27:21 Last slide. The acknowledgments. As I understand, Sarek was initiated at Karolinska, at Scilifelab, which is a place that I know very well. I spent there 10 years. So thanks to these institutions for supporting. Obviously, nf-core community, I say many times, I am personally quite thankful for the effort that they are doing. Nextflow, Nextflow Tower, BioLizard, which is a company that I’m working for now and they’re supporting my work now with Sarek with the 3.0 release. Vall D`Hebron Institute of Oncology, which is a place that I was working where I ran that trial that I explained before. I did some contribution to Sarek. QBiC, which I think is also a contributor, I believe Gisela. They are also supporting the development on Sarek. I think that’s it.

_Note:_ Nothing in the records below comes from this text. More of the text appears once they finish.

-- V-R11, V-R13
theorem test_wrRbdata_wraps :
    out (fun t => (t.writeHead, t.flt)) (runs 0x80301234 (ring 3 7)) = some (0, 0) := by decide
theorem test_wrRbdata_full :
    out (fun t => (t.writeHead, t.flt)) (runs 0x803000EE (ring 0 7)) = some (0, 0x40) := by decide
-- V-R12, V-R15
theorem test_rdRbdata_wraps :
    out (fun t => (t.result, t.readHead)) (runs 0x00300000 (ring 7 2)) = some (.value 0x77, 0) := by decide
theorem test_rdRbdata_empty : out (fun t => (t.readHead, t.flt)) (runs 0x00300000 (ring 0 0)) = some (1, 0x80) := by
  decide
theorem test_rdRbstat : out State.result (runs 0x00310000 (ring 5 5)) = some (.value 0) := by decide
-- V-R4, V-R2
theorem test_rdRbavail_wrapped : out State.result (runs 0x00320000 (ring 1 0)) = some (.value 1) := by decide
theorem test_rdRbavail : out State.result (runs 0x00320000 (ring 0 3)) = some (.value 4) := by decide
-- V-R18
theorem test_rdRbrd : out State.result (runs 0x00330000 (ring 7 2)) = some (.value 7) := by decide
theorem test_rdRbwr : out State.result (runs 0x00340000 (ring 7 2)) = some (.value 2) := by decide
-- V-R16, V-R17
theorem test_wrRbctl : out (fun t => (t.readHead, t.writeHead)) (runs 0x80350001 (ring 7 2)) = some (0, 0) := by decide
theorem test_wrRbctl_no_clear :
    out (fun t => (t.readHead, t.writeHead)) (runs 0x8035FFFE (ring 7 2)) = some (7, 2) := by decide
-- V-R14
theorem test_rbWrite_strict :
    out (fun t => (t.writeHead, t.flt))
      (exec (.rbWrite 0xEE) { ring 0 7 with cfg := { bufLen := 8, rbStrict := true } }) =
      some (7, 0x40) := by decide
theorem test_rbRead : out State.result (exec .rbRead (ring 7 2)) = some (.byte 0x77) := by decide
theorem test_rbCanRead : out State.result (exec .rbCanRead (ring 7 2)) = some (.bool true) := by decide
-- V-R5
theorem test_rbAvailable : out State.result (exec .rbAvailable (ring 5 2)) = some (.value 3) := by decide
theorem test_rxDrain : out State.mainPos (exec .rxDrain (serial [0x48] [])) = some (.drain .ext .atRead) := by decide
theorem test_rxDrain_empty : out State.result (exec .rxDrain (serial [] [])) = some .void := by decide

-- R208's example, V-I10, V-I11, V-I12
theorem test_rdFlt : out State.result (runs 0x00020000 { State.reset with flt := 0x80 }) = some (.value 0x80) := by
  decide
theorem test_wrMode : out State.modeReg (runs 0x802001FF State.reset) = some 0xFF := by decide
theorem test_rdMode : out State.result (runs 0x00200000 { State.reset with modeReg := 0x7C }) = some (.value 0x7C) := by
  decide
theorem test_wrImask : out State.imask (runs 0x8021000F State.reset) = some 7 := by decide
theorem test_rdImask : out State.result (runs 0x00210000 State.reset) = some (.value 7) := by decide

/-- The interrupt condition: vectors V-I1 to V-I7, and V-I8 on the other port. -/
theorem test_irq :
    irq (enabled [1]) = true ∧ irq { enabled [1] with imask := 0 } = true ∧
    irq { enabled [1] with imask := 2 } = false ∧ irq { enabled [1] with imask := 7 } = false ∧
    irq { enabled [1] with modeReg := 0xF7 } = false ∧
    irq { enabled [1] with ext := { (enabled [1]).ext with rint := false } } = false ∧ irq (enabled []) = false ∧
    irq { enabled [] with ctrl2 := (enabled [1]).ext } = true := by decide

theorem test_intEnter :
    out (fun t => (t.inIrq, t.intPos)) (step { enabled [1] with script := [.int] }) = some (true, some .atCheck) := by
  decide

/-- The order of the drain routine (R180): what was read goes to the ring. -/
theorem test_drain_write :
    out (fun t => (t.writeHead, t.intPos))
      (step { enabled [] with inIrq := true, intPos := some (.atWrite 0x48), script := [.int] }) =
      some (1, some .atCheck) := by decide

/-- An upload of an image shorter than its length runs: the first transaction is issued all the same (log 17). -/
theorem test_upload_short :
    out (fun t => (t.req, (uploadBytes [0xF3] 2 t).length)) (exec (.uploadProgram [0xF3] 2 true) State.reset) =
      some (true, 2) := by decide

/-- The interrupt context at the end of its drain, with a handler that issues these commands then (R243). -/
def handling (cs : List Cmd) (s : State) : State := { s with inIrq := true, handler := cs, script := [.int] }

/-- P6 and *Case 2* of R243: the handler's `WR.ARBCTL #0` takes the bus from the main context, whose next `MWR` is
flagged. -/
theorem test_handler_drops_the_bus :
    out (fun t => (t.req, t.taken, t.mainPos, t.inIrq)) (step (handling [.txn 0x80000000] owned)) =
      some (false, true, .idle, true) ∧
    out State.flt (runs 0xC00000F3 { owned with req := false }) = some 0x01 := by decide

/-- *Case 1* of R243: the handler's `RequestBus` while the main context polls goes on to a poll of its own. -/
theorem test_handler_requests :
    out (fun t => (t.req, t.mainPos, t.intOp)) (step (handling [.op (.requestBus false)]
      { State.reset with req := true, mainPos := .pollTaken 4 none })) =
      some (true, .pollTaken 4 none, .pollTaken 0 none) := by decide

/-- The rights table (R213), a row at a time: `MAIN` against `INT`. -/
theorem test_rights_table :
    (mayIssue .main .releaseBus owned = true ∧ mayIssue .int .releaseBus owned = false) ∧
    (mayIssue .main (.mrd 0) owned = true ∧ mayIssue .main (.mrd 0) State.reset = false ∧
      mayIssue .int (.mrd 0) owned = false) ∧
    (mayIssue .main (.wrRbdata 0) owned = false ∧ mayIssue .int (.wrRbdata 0) owned = true) ∧
    (mayIssue .main .rdRbdata owned = true ∧ mayIssue .int .rdRbdata owned = false) ∧
    (mayIssue .main .rdRbstat owned = true ∧ mayIssue .int .rdRbstat owned = true) ∧
    (mayIssue .main (.rdRxdata .ext) (enabled []) = false ∧ mayIssue .main (.rdRxdata .ext) (serial [] []) = true ∧
      mayIssue .int (.rdRxdata .ext) (enabled []) = true) ∧
    (mayIssue .main .resetFifos (enabled []) = false ∧ mayIssue .main .resetFifos (serial [] []) = true ∧
      mayIssue .main (.wrRbctl 1) (serial [] []) = false ∧ mayIssue .int .resetFifos (serial [] []) = false) ∧
    (mayIssue .main (.wrMode 8) owned = false ∧ mayIssue .main (.serialInit .ext true) State.reset = true ∧
      mayIssue .int (.wrMode 8) owned = false) := by decide

/-! ### Witnesses: a concrete state and operands that meet the hypotheses of each statement, clause by clause -/

/-- `MAIN` moves next, with this command list. -/
def prog (cs : List Cmd) : State := { State.reset with prog := cs, script := [.main] }

/-- `MAIN` moves next, inside an operation. -/
def inside (pos : MainPos) (s : State) : State := { s with mainPos := pos, script := [.main] }

theorem witness_DecodeOfEncodeIsTheInstruction : (Instr.mwr 0xFFFF 0x12).level0 = true := rfl

theorem witness_EncodeOfDecodeIsTheWord : decode 0x80350001 = .ok (.wrRbctl 1) := by decide

theorem witness_StepRunsTheFetchedCommand_word :
    MainTurn (prog [.txn 0x80000001]) ∧ (prog [.txn 0x80000001]).mainPos = .idle ∧
    fetch (prog [.txn 0x80000001]) = some (.txn 0x80000001) ∧ decode 0x80000001 = .ok (.wrArbctl 1) :=
  ⟨⟨rfl, rfl⟩, rfl, rfl, by decide⟩

theorem witness_StepRunsTheFetchedCommand_name :
    MainTurn (prog [.op .isPresent]) ∧ (prog [.op .isPresent]).mainPos = .idle ∧
    fetch (prog [.op .isPresent]) = some (.op .isPresent) := ⟨⟨rfl, rfl⟩, rfl, rfl⟩

theorem witness_PlacedWordRunsNext : decode (BitVec.ofNat 32 0x00010000) = .ok .rdArbstat := by decide

theorem witness_IllegalWordRaisesBadTxnAlone_write :
    MainTurn (prog [.txn 0x80030000]) ∧ (prog [.txn 0x80030000]).mainPos = .idle ∧
    fetch (prog [.txn 0x80030000]) = some (.txn 0x80030000) ∧
    decode 0x80030000 = .error .unimplementedRegister ∧ (0x80030000 : TxnWord).getLsbD 31 = true :=
  ⟨⟨rfl, rfl⟩, rfl, rfl, by decide, by decide⟩

theorem witness_IllegalWordRaisesBadTxnAlone_read :
    MainTurn (prog [.txn 0x00350000]) ∧ (prog [.txn 0x00350000]).mainPos = .idle ∧
    fetch (prog [.txn 0x00350000]) = some (.txn 0x00350000) ∧
    decode 0x00350000 = .error .illegalDirection ∧ (0x00350000 : TxnWord).getLsbD 31 = false :=
  ⟨⟨rfl, rfl⟩, rfl, rfl, by decide, by decide⟩

theorem witness_InterruptContextPreemptsMain_blocked :
    (inside .idle { State.reset with inIrq := true }).inIrq = true ∧
    nextMove (inside .idle { State.reset with inIrq := true }) = .main := ⟨rfl, rfl⟩

theorem witness_InterruptContextPreemptsMain_enter :
    ({ enabled [1] with mainPos := .pollTaken 0 none, script := [.int] } : State).inIrq = false ∧
    irq { enabled [1] with mainPos := .pollTaken 0 none, script := [.int] } = true ∧
    nextMove { enabled [1] with mainPos := .pollTaken 0 none, script := [.int] } = .int := by decide

theorem witness_StepRunsTheFetchedCommand_jump :
    MainTurn (prog [.jump 0]) ∧ (prog [.jump 0]).mainPos = .idle ∧ fetch (prog [.jump 0]) = some (.jump 0) :=
  ⟨⟨rfl, rfl⟩, rfl, rfl⟩

theorem witness_StepRunsTheFetchedCommand_jumpIf :
    MainTurn (prog [.jumpIf (.equals .void) 5]) ∧ (prog [.jumpIf (.equals .void) 5]).mainPos = .idle ∧
    fetch (prog [.jumpIf (.equals .void) 5]) = some (.jumpIf (.equals .void) 5) ∧
    (Cond.equals .void).holds State.reset.result = true ∧ (Cond.differs .void).holds State.reset.result = false :=
  ⟨⟨rfl, rfl⟩, rfl, rfl, by decide, by decide⟩

/-- A word and a name in a handler's list, with the routine at its exit and with no port selected; inside an operation;
and the `WR.ARBCTL #0` of a handler against a polling main context. -/
theorem witness_TheHandlerIssuesAfterTheDrain :
    (nextMove (handling [.txn 0x80000000] owned) = .int ∧ (handling [.txn 0x80000000] owned).inIrq = true ∧
      drainOver (handling [.txn 0x80000000] owned) = true ∧ (handling [.txn 0x80000000] owned).intOp = .idle ∧
      (handling [.txn 0x80000000] owned).handler[0]? = some (.txn 0x80000000) ∧
      decode 0x80000000 = .ok (.wrArbctl 0) ∧ stepArbctl (handling [.txn 0x80000000] owned) = some 0) ∧
    (drainOver { handling [.op .releaseBus] owned with intPos := some .atCheck } = true ∧
      (handling [.op .releaseBus] owned).handler[0]? = some (.op .releaseBus)) ∧
    (nextMove (handling [] { owned with intOp := .withdraw }) = .int ∧
      drainOver (handling [] { owned with intOp := .withdraw }) = true ∧
      (handling [] { owned with intOp := .withdraw }).intOp ≠ .idle ∧
      stepArbctl (handling [] { owned with intOp := .withdraw }) = some 0) := by decide

/-- A main context that polls in `RELEASED`, its own step and one of the interrupt context, neither a write of `ARBCTL`. -/
theorem witness_TheHandlerIssuesAfterTheDrain_hang :
    State.reset.req = false ∧ State.reset.taken = false ∧ State.reset.cfg.pollBound = none ∧
    (inside (.pollTaken 7 none) State.reset).mainPos = .pollTaken 7 none ∧
    stepArbctl (inside (.pollTaken 7 none) State.reset) = none ∧
    out State.mainPos (step (inside (.pollTaken 7 none) State.reset)) = some (.pollTaken 8 none) ∧
    stepArbctl (handling [] { State.reset with mainPos := .pollTaken 7 none }) = none := by decide

theorem witness_WriteArbctlSetsRequestAndResets :
    (3 : Word).getLsbD 1 = true ∧ (1 : Word).getLsbD 1 = false := by decide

28:23 (host) Thank you very much, José, for the talk. We have a couple of questions already. I see that, okay, Laurence has a question, but you already responded to it.

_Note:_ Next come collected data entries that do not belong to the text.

-- ==== Sys2Proof/Proofs/Transport.lean ====
section
/-! PROOF. The transport never becomes `Uninitialized` again, and has a port selected wherever it left that state or is
about to (O39). -/

namespace Sys2Proof.Machine

/-! ### What the invariant is read from -/

/-- The selected port, the transport's state, and the places of the two issuers. -/
structure Transport where
  port : Option Port
  serState : SerState
  mainPos : MainPos
  intOp : MainPos

def State.transport (s : State) : Transport :=
  { port := s.port, serState := s.serState, mainPos := s.mainPos, intOp := s.intOp }

/-- The invariant with the claim: a port stays selected where one has to be, and no `Uninitialized` again. -/
structure TransportKept (s t : State) : Prop where
  selected : PortSelected s → PortSelected t
  initialized : s.serState ≠ .uninitialized → t.serState ≠ .uninitialized

namespace TransportKept

theorem of_eq {s t : State} (h : t.transport = s.transport) : TransportKept s t := by
  simp only [State.transport, Transport.mk.injEq] at h
  obtain ⟨hport, hser, hmain, hint⟩ := h
  exact ⟨fun hs => by rwa [PortSelected, hport, hser, hmain, hint], fun hs => by rwa [hser]⟩

theorem trans {s t u : State} (h : TransportKept s t) (h' : TransportKept t u) : TransportKept s u :=
  ⟨h'.selected ∘ h.selected, h'.initialized ∘ h.initialized⟩

theorem swap {s t : State} (h : TransportKept s.swapIssuer t) : TransportKept s t.swapIssuer := by
  have hswap (u : State) : PortSelected u → PortSelected u.swapIssuer := fun hu hor => by
    rw [or_comm (a := insideInit _ = true)] at hor
    exact hu hor
  exact ⟨hswap t ∘ h.selected ∘ hswap s, h.initialized⟩

/-- An issuer may go to any place that is not inside `SerialInit`. -/
theorem place (s : State) {pos : MainPos} (hpos : insideInit pos = false) :
    TransportKept s { s with mainPos := pos } where
  selected hs
    | .inl hser => hs (.inl hser)
    | .inr (.inl hin) => nomatch hpos.symm.trans hin
    | .inr (.inr hin) => hs (.inr (.inr hin))
  initialized := id

/-- Inside `SerialInit` a port is selected already. -/
theorem of_insideInit {s t : State} (hs : insideInit s.mainPos = true) (hport : t.port = s.port)
    (hser : s.serState ≠ .uninitialized → t.serState ≠ .uninitialized) : TransportKept s t :=
  ⟨fun h _ => by rw [hport]; exact h (.inr (.inl hs)), hser⟩

end TransportKept

/-! ### The shared operations -/

@[simp] theorem setIo_transport (s : State) (p : Port) (r : PortRegs) : (s.setIo p r).transport = s.transport := by
  cases p <;> rfl

@[simp] theorem returns_transport (s : State) (r : Result) : (s.returns r).transport = s.transport := rfl

@[simp] theorem raise_transport (s : State) (f : Raised) : (s.raise f).transport = s.transport := rfl

@[simp] theorem drawn_transport (s : State) : s.drawn.transport = s.transport := rfl

@[simp] theorem writeArbctl_transport (d : Word) (s : State) : (writeArbctl d s).transport = s.transport := by
  obtain ⟨-, h⟩ | ⟨-, -, h⟩ | ⟨-, -, h⟩ := writeArbctl_cases d s <;> rw [h] <;> rfl

@[simp] theorem memWrite_transport (a : Nat) (v : Byte) (s : State) : (memWrite a v s).transport = s.transport := by
  obtain ⟨-, h⟩ | ⟨-, -, h⟩ | ⟨-, -, h⟩ := memWrite_cases a v s <;> rw [h] <;> rfl

@[simp] theorem memRead_transport (a : Nat) (s : State) : (memRead a s).2.transport = s.transport := by
  obtain ⟨-, h⟩ | ⟨-, -, h⟩ | ⟨-, -, h⟩ := memRead_cases a s <;> rw [h] <;> rfl

@[simp] theorem badTxn_transport (w : TxnWord) (s : State) : (badTxn w s).transport = s.transport := by
  obtain ⟨-, h⟩ | ⟨-, h⟩ := badTxn_cases w s <;> rw [h] <;> rfl

@[simp] theorem writeCtrl_transport (p : Port) (d : Word) (s : State) : (writeCtrl p d s).transport = s.transport :=
  setIo_transport s p _

@[simp] theorem writeSctrl_transport (p : Port) (d : Word) (s : State) : (writeSctrl p d s).transport = s.transport :=
  setIo_transport s p _

@[simp] theorem pushTx_transport (p : Port) (b : Byte) (s : State) : (pushTx p b s).transport = s.transport := by
  obtain ⟨-, h⟩ | ⟨-, h⟩ := pushTx_cases p b s <;> simp [h]

@[simp] theorem popRx_transport (p : Port) (s : State) : (popRx p s).2.transport = s.transport := by
  obtain ⟨_, _, -, h⟩ | ⟨-, h⟩ := popRx_cases p s <;> simp [h]

@[simp] theorem ringWrite_transport (b : Byte) (s : State) : (ringWrite b s).transport = s.transport := by
  obtain ⟨-, h⟩ | ⟨-, -, h⟩ | ⟨-, -, h⟩ := ringWrite_cases b s <;> rw [h] <;> rfl

@[simp] theorem ringRead_transport (s : State) : (ringRead s).2.transport = s.transport := by
  obtain ⟨-, h⟩ | ⟨-, h⟩ := ringRead_cases s <;> rw [h] <;> rfl

@[simp] theorem ringReset_transport (d : Word) (s : State) : (ringReset d s).transport = s.transport := by
  obtain ⟨-, h⟩ | ⟨-, h⟩ := ringReset_cases d s <;> simp [h, State.transport]

@[simp] theorem drainStep_transport (p : Port) (pos : DrainPos) (s : State) :
    (drainStep p pos s).2.transport = s.transport := by
  obtain ⟨-, _, -, h⟩ | ⟨-, h⟩ | ⟨b, -, h⟩ := drainStep_cases p pos s <;> simp [h]

@[simp] theorem rxArrive_transport (p : Port) (b : Byte) (s : State) : (rxArrive p b s).transport = s.transport := by
  obtain ⟨-, h⟩ | ⟨-, h⟩ := rxArrive_cases p b s <;> simp [h]

@[simp] theorem txShift_transport (p : Port) (s : State) : (txShift p s).transport = s.transport := by
  obtain ⟨_, _, -, h⟩ | ⟨-, h⟩ := txShift_cases p s <;> simp [h]

/-! ### The transactions -/

namespace TransportKept

/-- An operation that leaves the transport alone, and then a place that is not inside `SerialInit`. -/
theorem of_eq_place {s u : State} (h : u.transport = s.transport) {pos : MainPos} (hpos : insideInit pos = false) :
    TransportKept s { u with mainPos := pos } :=
  (of_eq h).trans (place u hpos)

theorem of_eq_finish {s u : State} (h : u.transport = s.transport) (r : Result) : TransportKept s (u.finish r) :=
  (of_eq_place h (pos := .idle) rfl).trans (of_eq rfl)

/-- A first use makes only a transport that is initialized `Active` (R156). -/
theorem firstUse (s : State) : TransportKept s (firstUse s) := by
  rw [firstUse_eq]
  have hiff : (if s.serState = .uninitialized then SerState.uninitialized else .active) ≠ .uninitialized ↔
      s.serState ≠ .uninitialized := by
    split <;> simp_all
  exact ⟨fun hs hor => hs (hor.imp_left hiff.1), hiff.2⟩

theorem serialOp {f : Port → State → State} (s : State) (hf : ∀ p u, TransportKept u (f p u)) :
    TransportKept s (serialOp f s) := by
  obtain ⟨-, h⟩ | ⟨p, -, h⟩ := serialOp_cases f s <;> rw [h]
  · exact of_eq rfl
  · exact (firstUse s).trans (hf p _)

theorem mainDrainStep (p : Port) (pos : DrainPos) (s : State) : TransportKept s (mainDrainStep p pos s) := by
  unfold Machine.mainDrainStep
  split
  · exact of_eq_place (drainStep_transport p pos s) rfl
  · exact of_eq_finish (drainStep_transport p pos s) .void

theorem fifoCheckStep (p : Port) (s : State) : TransportKept s (fifoCheckStep p none s) := by
  refine place s ?_
  split <;> rfl

/-- `SerialInit` selects its port in the step that begins it (R148). -/
theorem execSerialInit {p : Port} {rxInt : Bool} {s t : State} (h : execSerialInit p rxInt s = .next t) :
    TransportKept s t := by
  cases h
  have hview := writeCtrl_transport p (zext16 s.cfg.ctrlInit) { s with port := some p }
  have hport := congrArg Transport.port hview
  have hser := congrArg Transport.serState hview
  exact ⟨fun _ _ => hport.trans_ne nofun, fun hs => hser.trans_ne hs⟩

theorem exec {i : Instr} {s t : State} (h : exec i s = .next t) : TransportKept s t := by
  cases i with
  | rdArbctl | rdArbstat | rdFlt | rdCtrl | rdSctrl | wrMode | rdMode | wrImask | rdImask | rdRbstat | rdRbavail
  | rdRbrd | rdRbwr | isBusTaken | isPresent | rbCanRead | rbAvailable => cases h; exact of_eq rfl
  | wrArbctl | wrCtrl | wrSctrl | wrTxdata | rdRxdata | wrRbdata | rdRbdata | wrRbctl | mrd | mwr | releaseBus | rbWrite
  | rbRead => cases h; exact of_eq (by simp)
  | requestBus => cases h; exact of_eq_place (writeArbctl_transport _ s) rfl
  | uploadProgram image length resetFirst =>
    cases h
    refine of_eq_place ((writeArbctl_transport _ _).trans ?_) rfl
    split <;> rfl
  | serialInit => exact execSerialInit h
  | writeReady | readReady | baudRate => cases h; exact serialOp s fun _ _ => of_eq rfl
  | serWrite | serRead => cases h; exact serialOp s fun _ _ => of_eq (by simp)
  | resetFifos => cases h; exact serialOp s fifoCheckStep
  | rxDrain => cases h; exact serialOp s fun p u => mainDrainStep p .atCheck u

/-- The drain loop of `ResetFifos`: by itself outside `SerialInit`, or inside it with the port selected (R148, R154). -/
theorem resetFifosLoop {s u : State} {init : Option Bool} {pos : MainPos} (hs : insideInit s.mainPos = init.isSome)
    (hpos : insideInit pos = init.isSome) (h : u.transport = s.transport) :
    TransportKept s { u with mainPos := pos } := by
  cases init with
  | none => exact of_eq_place h hpos
  | some rxInt =>
    exact of_insideInit hs (congrArg Transport.port h) (congrArg Transport.serState h).trans_ne

theorem continueOp (s : State) : TransportKept s (continueOp s.mainPos s) := by
  cases hm : s.mainPos with
  | idle => exact of_eq rfl
  | pollTaken n upload =>
    simp only [Machine.continueOp, pollTakenStep]
    split
    · cases upload with
      | none => exact of_eq_finish rfl .ok
      | some bytes => exact place s rfl
    · split <;> exact place s rfl
  | withdraw => exact of_eq_finish (writeArbctl_transport 0 s) _
  | copy a rest =>
    cases rest with
    | nil => exact of_eq_place (writeArbctl_transport 0 s) rfl
    | cons b bs => exact of_eq_place (memWrite_transport a b s) rfl
  | pollReady n =>
    simp only [Machine.continueOp, pollReadyStep]
    split
    · exact of_eq_finish rfl .ok
    · split
      · exact of_eq_finish rfl .busTimeout
      · exact place s rfl
  | initSctrl p rxInt =>
    exact resetFifosLoop (init := some rxInt) (by rw [hm]; rfl) rfl (writeSctrl_transport p _ s)
  | fifoCheck p init =>
    refine resetFifosLoop (u := s) (init := init) (by rw [hm]; rfl) ?_ rfl
    split <;> rfl
  | fifoPop p init => exact resetFifosLoop (init := init) (by rw [hm]; rfl) rfl (popRx_transport p s)
  | ringClear init =>
    have hport := congrArg Transport.port (ringReset_transport 1 s)
    match init with
    | none => exact of_eq_finish (ringReset_transport 1 s) .void
    | some false => exact of_insideInit (by rw [hm]; rfl) hport fun _ => nofun
    | some true => exact resetFifosLoop (init := some true) (by rw [hm]; rfl) rfl (ringReset_transport 1 s)
  | initImask => exact of_insideInit (by rw [hm]; rfl) rfl id
  | initModeRead => exact of_insideInit (by rw [hm]; rfl) rfl id
  | initModeWrite m => exact of_insideInit (by rw [hm]; rfl) rfl fun _ => nofun
  | drain p pos => exact mainDrainStep p pos s

theorem issueCmd {c : Cmd} {s t : State} (h : issueCmd c s = .next t) : TransportKept s t := by
  cases c with
  | txn w =>
    simp only [Machine.issueCmd, issueTxn] at h
    split at h
    · exact exec h
    · cases h; exact of_eq (badTxn_transport w s)
  | op i => exact exec h
  | jump k => cases h; exact of_eq rfl
  | jumpIf c k =>
    cases h
    split <;> exact of_eq rfl

theorem issueNext {s t : State} (h : issueNext s = .next t) : TransportKept s t := by
  obtain ⟨-, hi⟩ | ⟨-, c, -, hi⟩ | ⟨-, -, hi⟩ := issueNext_cases s
  · cases hi.symm.trans h
    exact continueOp s
  · have hadvance : TransportKept s s.advance := of_eq rfl
    exact hadvance.trans (issueCmd (hi.symm.trans h))
  · cases hi.symm.trans h
    exact of_eq rfl

/-! ### The agents -/

/-- Entering the interrupt context begins with `INT` in no operation, and is a first use on a selected port (R201). -/
theorem intEnter (s : State) : TransportKept s (intEnter s) := by
  have hidle : TransportKept s { s with inIrq := true, intPos := some .atCheck, intIdx := 0, intOp := .idle } :=
    (place s.swapIssuer (pos := .idle) rfl).swap.trans (of_eq rfl)
  cases hp : s.port with
  | none => simpa only [Machine.intEnter, hp] using hidle
  | some p => simpa only [Machine.intEnter, hp] using hidle.trans (firstUse _)

theorem keptByParts : KeptByParts TransportKept where
  refl _ := of_eq rfl
  trans := trans
  choice _ := of_eq rfl
  issue := issueNext
  swap := swap
  enter := intEnter
  drain p pos s := of_eq (drainStep_transport p pos s)
  place _ _ _ := of_eq rfl
  grant s := of_eq (by obtain ⟨-, -, h⟩ | ⟨-, h⟩ := grant_cases s <;> simp [h, State.transport])
  resume s := of_eq (by obtain ⟨-, -, h⟩ | ⟨-, h⟩ := resume_cases s <;> simp [h, State.transport])
  cpStep c stores ready s := of_eq (by
    obtain ⟨-, h⟩ | ⟨-, h⟩ := cpStep_cases c stores ready s <;> simp [h, State.transport])
  rxArrive p b s := of_eq (rxArrive_transport p b s)
  txShift p s := of_eq (txShift_transport p s)

end TransportKept

/-- Settles O39: every part of every agent's step keeps the transport. -/
theorem transportStaysInitialized : Obligations.TransportStaysInitialized := by
  intro s t hs h
  obtain ⟨hselected, hinit⟩ := TransportKept.keptByParts.step h
  exact ⟨hselected hs, hinit⟩

end Sys2Proof.Machine
end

(question) James has a question about, like in the current Sarek version, does Mutec2 support multi-sample calling?
(answer) I don’t think it does in the current version, but definitely that’s something that will be interesting. We will have a look maybe in the 3.0 or maybe like in another version. That’s something we can think of.
28:59 (question) Then another question from Laurence again. Do you have any idea how a SnpEff defines a putative impact?
(speaker) I cannot hear you well, sorry, can you repeat?
(question cont.) Yes, sorry. Do you know how SnpEff defines a putative impact?
(answer) I think they have some database.
(host) Yes, I think as well they have some database about that.
(answer cont.) I just had to say that you have to be careful with that because sometimes, for example, moderate variance, sometimes it can be quite interesting. How a SnpEff defines these different categories, you have to be careful because sometimes miss-sense mutations are defined as moderate. I particularly, in one project that I had, I was filtering out moderate variance and I realized that they were the most important. The one that is to use these filters, has to be careful. Essentially the filter is just including a bunch of the effects. Which effects are included in this category you can see on the website, the documentation is quite nice.
(host) Yes, I think Laurence’s question was about modifier and moderate. Yes, she will double check the documentation.
30:15 (host) Okay, thank you very much for the presentation. It was super clear and everything, but I might be a bit biased about that. Definitely I will steal some slides for my own presentation because that was even clearer than when I usually explain stuff. That’s good.
(speaker) Yeah, thanks to you and everyone attending.
(host) Okay, then I think we are good there. Thank you very much and see you another time.